- TASK ITEM: Range to reproduce from the entries below: the line with "have served := serve_clearConditions", the line with "obtain ⟨count, saturated, speed, triple, ring, -⟩", and every line in between. Give them exactly and give nothing else.

- SOURCE INFORMATION:
####################
-- ==== Sys2Proof/Proofs/FrontEndEvents.lean ====
section
/-! PROOFS. What the front end's commands write: O19, O26 and O20. -/

namespace Sys2Proof.Machine

open Sys2Proof

variable {s t : State} {vane : Byte} {rain rainok : Bool}

/-! ### CLEAR-CONDITIONS (R56, R57) -/

/-- The front end without the sticky bits of conditions that are not live (R57). -/
def FrontEnd.unstuck (fe : FrontEnd) : FrontEnd :=
  { fe with word := { fe.word with sticky := fe.word.sticky.zip and fe.word.live } }

/-- The sticky bits that CLEAR-CONDITIONS takes off (R57). -/
def CondWord.falls (w : CondWord) : Cond := w.sticky.zip (fun a b => a && !b) w.live

/-- Sticky bits are cleared, and announced where one was (R56, R57). -/
theorem clearSticky_eq (s : State) : clearSticky s =
    if s.fe.word.falls.any then
      { s with fe := s.fe.unstuck }.notify [.S] (.sensorCondition s.fe.unstuck.word s.fe.word.falls false)
    else { s with fe := s.fe.unstuck } := rfl

/-- The clearing of sticky bits reaches a port by notices alone. -/
theorem clearSticky_kept (s : State) (p : Port) : PortKept (s.port p) ((clearSticky s).port p) := by
  rw [clearSticky_eq]
  split
  · exact (Frame.notify (k := id) (s := { s with fe := s.fe.unstuck }) _ _).ports p
  · exact PortKept.refl _

theorem clearSticky_rest (s : State) : ∃ x, clearSticky s = { s with fe := s.fe.unstuck, ports := x } := by
  rw [clearSticky_eq]
  split
  · exact State.notify_rest _ _
  · exact ⟨s.ports, rfl⟩

/-- CLEAR-CONDITIONS is answered with the word as it leaves it (R57). -/
theorem serve_clearConditions (p : Port) (s : State) :
    serve .clearConditions p [] s = answer .ok (eWord s.fe.unstuck.word) (clearSticky s) := by
  obtain ⟨x, rest⟩ := clearSticky_rest s
  rw [serve, serveClearConditions, rest]

/-- The clearing of sticky bits tells Port S alone, and of nothing where none was cleared (R56). -/
theorem clearSticky_port {p : Port} (h : p ≠ .S ∨ s.fe.word.falls.any = false) :
    (clearSticky s).port p = s.port p := by
  rw [clearSticky_eq]
  split
  · next falls =>
    have other : p ≠ .S := h.resolve_right (by rw [falls]; decide)
    rw [notify_port _ (List.nodup_singleton _), if_neg (by simpa using other)]
    rfl
  · rfl

theorem clearSticky_queued (falls : s.fe.word.falls.any = true) : NoticeQueued [.S]
    ⟨s.sec, .sensorCondition s.fe.unstuck.word s.fe.word.falls false⟩ s (clearSticky s) := by
  rw [clearSticky_eq, if_pos falls]
  exact notify_queued (s := { s with fe := s.fe.unstuck }) [.S] (List.nodup_singleton _) _

/-! ### The front end's figures at a second boundary (R44 to R55) -/

/-- The front end after the stages of a second boundary. -/
def FrontEnd.measured (fe : FrontEnd) (vane : Byte) (rain rainok : Bool) : FrontEnd :=
  conditionStage (measure vane.toNat rain rainok fe)

variable {fe : FrontEnd}

/-- The speed is clamped at 600 and flushed to 0 below 5 (R46). -/
theorem usedSpeed_cases (raw : Nat) : (600 < raw → usedSpeed raw = 600) ∧
    (5 ≤ raw → raw ≤ 600 → usedSpeed raw = raw) ∧ (raw < 5 → usedSpeed raw = 0) := by
  unfold usedSpeed
  refine ⟨fun h => if_pos h, fun h h' => ?_, fun h => ?_⟩
  · rw [if_neg (by omega), if_neg (by omega)]
  · rw [if_neg (by omega), if_pos h]

/-- The mean over a speed and the latest two before it, where there were as many (R47). -/
theorem mean3_latest (v : Nat) (l : List Nat) : (l = [] → mean3 ((v :: l).take 3) = v) ∧
    (∀ a, l = [a] → mean3 ((v :: l).take 3) = (v + a + 1) / 2) ∧
    ∀ a b rest, l = a :: b :: rest → mean3 ((v :: l).take 3) = (v + a + b + 1) / 3 := by
  refine ⟨?_, ?_, ?_⟩
  · rintro rfl; rfl
  · rintro a rfl; rfl
  · rintro a b rest rfl; rfl

/-- The gust is the largest mean of the ring (R48). -/
theorem ringMax_largest {ring : List Nat} (held : ring ≠ []) : ringMax ring ∈ ring ∧ ∀ m ∈ ring, m ≤ ringMax ring := by
  obtain ⟨a, rest, rfl⟩ := List.exists_cons_of_ne_nil held
  rw [← List.max?_eq_some_iff, List.max?_cons', ringMax, List.foldl_cons, Nat.zero_max]

/-- Count, speed, triple, ring and gust of a second boundary (R45 to R48). -/
theorem measured_wind : (fe.measured vane rain rainok).count = 0 ∧ (fe.measured vane rain rainok).saturated = false ∧
    (fe.measured vane rain rainok).speed = usedSpeed (rawSpeed fe.count fe.constK) ∧
    (fe.measured vane rain rainok).triple = ((fe.measured vane rain rainok).speed :: fe.triple).take 3 ∧
    (fe.measured vane rain rainok).ring = pushRing fe.ring (mean3 (fe.measured vane rain rainok).triple) ∧
    (fe.measured vane rain rainok).gust = ringMax (fe.measured vane rain rainok).ring :=
  measure_wind vane.toNat rain rainok fe

/-- The gust of a second boundary is the largest mean of its ring, which holds the newest one (R48). -/
theorem measured_gust : (fe.measured vane rain rainok).gust ∈ (fe.measured vane rain rainok).ring ∧
    ∀ m ∈ (fe.measured vane rain rainok).ring, m ≤ (fe.measured vane rain rainok).gust := by
  obtain ⟨-, -, -, -, ring, gust⟩ := measured_wind (fe := fe) (vane := vane) (rain := rain) (rainok := rainok)
  rw [gust]
  exact ringMax_largest (by rw [ring]; exact List.append_ne_nil_of_right_ne_nil _ (List.cons_ne_nil _ _))

/-- The live bits of a second boundary (R46, R50, R52, R53). -/
theorem measured_live : (fe.measured vane rain rainok).word.live =
    { windOver := fe.saturated || decide (600 < rawSpeed fe.count fe.constK)
      vaneInvalid := decide (240 ≤ vane.toNat)
      rainSensor := !rainok
      anemoSilent := decide (fe.silence ≤ (fe.measured vane rain rainok).silent) } := by
  cases rain <;> cases rainok <;> rfl

theorem measured_silent : (fe.measured vane rain rainok).silent =
    if 0 < fe.count ∨ fe.saturated = true then 0 else min 7200 (fe.silent + 1) := by
  have h : (fe.measured vane rain rainok).silent =
      if (decide (0 < fe.count) || fe.saturated) = true then 0 else min 7200 (fe.silent + 1) := by
    cases rain <;> cases rainok <;> rfl
  rw [h]
  simp only [Bool.or_eq_true, decide_eq_true_eq]

theorem measured_bearing : (fe.measured vane rain rainok).bearing =
    if vane.toNat < 240 then some ((vane.toNat * 3 / 2 + fe.vaneOffset) % 360) else fe.bearing := by
  cases rain <;> cases rainok <;> rfl

/-- Without RAINOK the rain state stands and both runs start afresh (R52). -/
theorem measured_unsensed : (fe.measured vane rain false).wet = fe.wet ∧
    (fe.measured vane rain false).wetRun = 0 ∧ (fe.measured vane rain false).dryRun = 0 := ⟨rfl, rfl, rfl⟩

/-- A wet sample lengthens the wet run, and a run as long as the delay makes the state WET (R51). -/
theorem measured_wet : (fe.measured vane true true).wetRun = min 3600 (fe.wetRun + 1) ∧
    (fe.measured vane true true).dryRun = 0 ∧
    ((fe.measured vane true true).wet = true ↔ fe.wet = true ∨ fe.wetDelay ≤ (fe.measured vane true true).wetRun) := by
  have wet : (fe.measured vane true true).wet =
      (fe.wet || decide (fe.wetDelay ≤ (fe.measured vane true true).wetRun)) := rfl
  refine ⟨rfl, rfl, ?_⟩
  rw [wet, Bool.or_eq_true, decide_eq_true_eq]

/-- A dry sample lengthens the dry run, and a run as long as the delay makes the state DRY (R51). -/
theorem measured_dry : (fe.measured vane false true).wetRun = 0 ∧
    (fe.measured vane false true).dryRun = min 3600 (fe.dryRun + 1) ∧
    ((fe.measured vane false true).wet = false ↔
      fe.wet = false ∨ fe.dryDelay ≤ (fe.measured vane false true).dryRun) := by
  have wet : (fe.measured vane false true).wet =
      (fe.wet && !decide (fe.dryDelay ≤ (fe.measured vane false true).dryRun)) := rfl
  refine ⟨rfl, rfl, ?_⟩
  rw [wet, Bool.and_eq_false_iff, Bool.not_eq_false', decide_eq_true_eq]

/-- The condition word of a second boundary: live bits stick, and the enabled ones are the precaution set (R54, R55). -/
theorem measured_conditions :
    (fe.measured vane rain rainok).word.sticky = fe.word.sticky.zip or (fe.measured vane rain rainok).word.live ∧
    (fe.measured vane rain rainok).precaution =
      (fe.measured vane rain rainok).word.live.zip and (fe.measured vane rain rainok).word.enables ∧
    stickyRises (measure vane.toNat rain rainok fe).word =
      (fe.measured vane rain rainok).word.live.zip (fun a b => a && !b) fe.word.sticky := by
  cases rain <;> cases rainok <;> exact ⟨rfl, rfl, rfl⟩

/-! ### The stages of a second boundary, and what follows them (R44, R56) -/

theorem frontEndStages_fe (vane : Byte) (rain rainok : Bool) (s : State) :
    (frontEndStages vane rain rainok s).fe = s.fe.measured vane rain rainok := by
  unfold frontEndStages; dsimp only
  split
  · rw [(Frame.notify (k := id) _ _).fe]; rfl
  · rfl

theorem frontEndStages_clock (vane : Byte) (rain rainok : Bool) (s : State) :
    (frontEndStages vane rain rainok s).clock = s.clock := by
  unfold frontEndStages; dsimp only
  split
  · rw [(Frame.notify (k := id) _ _).clock]
  · rfl

/-- Sticky bits that rise are announced on Port S (R56). -/
theorem frontEndStages_queued (rises : (stickyRises (measure vane.toNat rain rainok s.fe).word).any = true) :
    NoticeQueued [.S] ⟨s.sec, .sensorCondition (s.fe.measured vane rain rainok).word
      (stickyRises (measure vane.toNat rain rainok s.fe).word) true⟩ s (frontEndStages vane rain rainok s) := by
  unfold frontEndStages; dsimp only
  rw [if_pos rises]
  exact notify_queued (s := { s with fe := s.fe.measured vane rain rainok }) [.S] (List.nodup_singleton _) _

/-- What a second boundary of `s` leaves in `t` beside motions, orders and the supervisor's record. -/
structure Measured (vane : Byte) (rain rainok : Bool) (s t : State) : Prop where
  fe     : t.fe = s.fe.measured vane rain rainok
  clock  : t.clock = (beginBoundary vane rain rainok s).clock
  aps    : ∀ i, (t.ap i).position = (s.ap i).position ∧ (t.ap i).fix = (s.ap i).fix
  fire   : t.fire = s.fire
  store  : t.store = s.store
  ports  : ∀ p, PortKept (s.port p) (t.port p)
  queued : (stickyRises (measure vane.toNat rain rainok s.fe).word).any = true →
    NoticeQueued [.S] ⟨t.sec, .sensorCondition t.fe.word (stickyRises (measure vane.toNat rain rainok s.fe).word) true⟩
      s t

/-- A gust update and the end of its event start from new figures and a new supervisor's record, and keep the rest but
motions and orders (R49, R68, R71). -/
theorem gustUpdate_ended (s0 s : State) : ∃ a x, Frame Aperture.stands { s with aps := a, sup := x }
    (finish true s0 (gustUpdate s)) ∧
    ∀ i : ApId, (a[i]).position = (s.ap i).position ∧ (a[i]).fix = (s.ap i).fix := by
  obtain ⟨x, h⟩ : ∃ x, Updated (compute { s with sup := x }) (gustUpdate s) :=
    ⟨{ s.sup with computed := true, gustWord := s.fe.word }, exposureUpdate_updated _⟩
  refine ⟨_, _, h.frame_ended (finish_ended true s0 _), fun i => ?_⟩
  obtain ⟨-, -, -, -, position, fix⟩ := compute_fields i { s with sup := x }
  exact ⟨position, fix⟩

/-- The gust update and the end of its event leave what the stages wrote (R49, R71). -/
theorem secondBoundary_measured (vane : Byte) (rain rainok : Bool) (s : State) :
    ∃ t, exec (.secondBoundary vane rain rainok) s = .next t ∧ Measured vane rain rainok s t := by
  refine ⟨_, rfl, ?_⟩
  have ap := frontEndStages_ap vane rain rainok s
  have ports := frontEndStages_ports vane rain rainok s
  have fe := frontEndStages_fe vane rain rainok (beginBoundary vane rain rainok s)
  have clock := frontEndStages_clock vane rain rainok (beginBoundary vane rain rainok s)
  have queued := frontEndStages_queued (vane := vane) (rain := rain) (rainok := rainok)
    (s := beginBoundary vane rain rainok s)
  obtain ⟨_, _, _, _, rest⟩ := frontEndStages_rest (vane := vane) (rain := rain) (rainok := rainok) s
  generalize frontEndStages vane rain rainok (beginBoundary vane rain rainok s) = v at *
  obtain ⟨a, x, frame, same⟩ := gustUpdate_ended s v
  generalize finish true s (gustUpdate v) = t at *
  refine ⟨frame.fe.trans fe, frame.clock.trans clock, fun i => ?_, frame.fire.trans (by rw [rest]),
    frame.store.trans (by rw [rest]), fun p => (ports p).trans (frame.ports p), fun rises => ?_⟩
  · obtain ⟨fix, position, -⟩ := stands_fields (frame.aps i)
    rw [← ap i, ← (same i).1, ← (same i).2]
    exact ⟨position, fix⟩
  · rw [State.sec, frame.clock.trans clock, frame.fe.trans fe]
    exact NoticeQueued.kept (t := { v with aps := a, sup := x }) (NoticeQueued.since (s := s) rfl (queued rises)) frame

end Sys2Proof.Machine

open Sys2Proof Sys2Proof.Machine

/-- Settles O19: below 2000 a pulse counts, from there on it marks the counter saturated. -/
theorem pinEventsAreCounted : Obligations.PinEventsAreCounted := by
  intro s
  refine ⟨fun room => ?_, fun full => ?_, rfl⟩
  · rw [exec, execAnemoPulse, if_pos room]
  · rw [exec, execAnemoPulse, if_neg (not_lt.2 full)]

/-- Settles O26: the reply is placed behind the notice of the cleared bits. -/
theorem clearConditionsClearsStaleBits : Obligations.ClearConditionsClearsStaleBits := by
  intro s ready
  have served := serve_clearConditions .S (s.askedAt .S .clearConditions [])
  obtain ⟨t, run, placed⟩ := submit_placed (k := .clearConditions) (body := []) ready rfl rfl
    (clearSticky_kept _ .S) served
  have eq := next_inj (run.symm.trans (submit_served (k := .clearConditions) (body := []) ready rfl rfl))
  rw [served] at eq
  obtain ⟨y, rest, others⟩ := placeReply_rest (p := .S) (t := clearSticky (s.askedAt .S .clearConditions []))
    RequestKind.clearConditions.code ⟨.ok, eWord s.fe.unstuck.word, false⟩
  obtain ⟨x, cleared⟩ := clearSticky_rest (s.askedAt .S .clearConditions [])
  have whole : t = { s with fe := s.fe.unstuck, ports := y } := by
    rw [eq]; exact rest.trans (by rw [cleared]; rfl)
  have fe : t.fe = s.fe.unstuck := by rw [whole]
  have other (p : Port) (h : p ≠ .S) : t.port p = s.port p := by
    rw [eq]
    exact (others p h).trans ((clearSticky_port (.inl h)).trans (State.port_modPort_of_ne _ _ _ _ h.symm))
  refine ⟨t, run, fe, by rw [fe]; exact placed.holds, by rw [whole], other .L (by decide), other .K (by decide),
    fun falls => ?_, fun stands => ?_⟩
  · have queued := placed.queued (clearSticky_queued (s := s.askedAt .S .clearConditions []) falls)
    rw [whole] at queued ⊢
    exact queued
  · have untold := clearSticky_port (s := s.askedAt .S .clearConditions []) (p := .S) (.inr stands)
    rw [(placed.notices .S).1, untold, (askedAt_notices .S).1]

/-- Settles O20: the stages are read off the front end they leave. -/
theorem secondBoundaryMeasures : Obligations.SecondBoundaryMeasures := by
  intro s vane rain rainok
  obtain ⟨t, run, h⟩ := secondBoundary_measured vane rain rainok s
  obtain ⟨count, saturated, speed, triple, ring, -⟩ :=
    measured_wind (fe := s.fe) (vane := vane) (rain := rain) (rainok := rainok)
  obtain ⟨largest, most⟩ := measured_gust (fe := s.fe) (vane := vane) (rain := rain) (rainok := rainok)
  obtain ⟨sticky, precaution, rises⟩ :=
    measured_conditions (fe := s.fe) (vane := vane) (rain := rain) (rainok := rainok)
  have live := measured_live (fe := s.fe) (vane := vane) (rain := rain) (rainok := rainok)
  have ms : t.clock.ms = max s.clock.ms (s.clock.nextBoundary * 1000) := by rw [h.clock]; rfl
  have queued := h.queued
  rw [rises] at queued
  refine ⟨t, run, ?_⟩
  rw [h.fe] at queued ⊢
  refine ⟨count, saturated, speed ▸ usedSpeed_cases _, triple, ⟨_, ring, triple ▸ mean3_latest _ _⟩, largest, most,
    by rw [live]; rfl, measured_silent, by rw [live]; exact decide_eq_true_iff, fun valid => ?_, fun invalid => ?_,
    by rw [live], ?_, ?_, ?_, sticky, precaution, rfl, ms, by rw [h.clock]; rfl, h.aps, queued, h.fire, h.store,
    h.ports⟩
  · rw [live, measured_bearing, if_pos valid]
    exact ⟨decide_eq_false (not_le.2 valid), rfl⟩
  · rw [live, measured_bearing, if_neg (not_lt.2 invalid)]
    exact ⟨decide_eq_true invalid, rfl⟩
  · rintro rfl; exact measured_unsensed
  · rintro rfl rfl; exact measured_wet
  · rintro rfl rfl; exact measured_dry

end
####################
- TASK ANSWER:
  have served := serve_clearConditions .S (s.askedAt .S .clearConditions [])
  obtain ⟨t, run, placed⟩ := submit_placed (k := .clearConditions) (body := []) ready rfl rfl
    (clearSticky_kept _ .S) served
  have eq := next_inj (run.symm.trans (submit_served (k := .clearConditions) (body := []) ready rfl rfl))
  rw [served] at eq
  obtain ⟨y, rest, others⟩ := placeReply_rest (p := .S) (t := clearSticky (s.askedAt .S .clearConditions []))
    RequestKind.clearConditions.code ⟨.ok, eWord s.fe.unstuck.word, false⟩
  obtain ⟨x, cleared⟩ := clearSticky_rest (s.askedAt .S .clearConditions [])
  have whole : t = { s with fe := s.fe.unstuck, ports := y } := by
    rw [eq]; exact rest.trans (by rw [cleared]; rfl)
  have fe : t.fe = s.fe.unstuck := by rw [whole]
  have other (p : Port) (h : p ≠ .S) : t.port p = s.port p := by
    rw [eq]
    exact (others p h).trans ((clearSticky_port (.inl h)).trans (State.port_modPort_of_ne _ _ _ _ h.symm))
  refine ⟨t, run, fe, by rw [fe]; exact placed.holds, by rw [whole], other .L (by decide), other .K (by decide),
    fun falls => ?_, fun stands => ?_⟩
  · have queued := placed.queued (clearSticky_queued (s := s.askedAt .S .clearConditions []) falls)
    rw [whole] at queued ⊢
    exact queued
  · have untold := clearSticky_port (s := s.askedAt .S .clearConditions []) (p := .S) (.inr stands)
    rw [(placed.notices .S).1, untold, (askedAt_notices .S).1]

/-- Settles O20: the stages are read off the front end they leave. -/
theorem secondBoundaryMeasures : Obligations.SecondBoundaryMeasures := by
  intro s vane rain rainok
  obtain ⟨t, run, h⟩ := secondBoundary_measured vane rain rainok s
  obtain ⟨count, saturated, speed, triple, ring, -⟩ :=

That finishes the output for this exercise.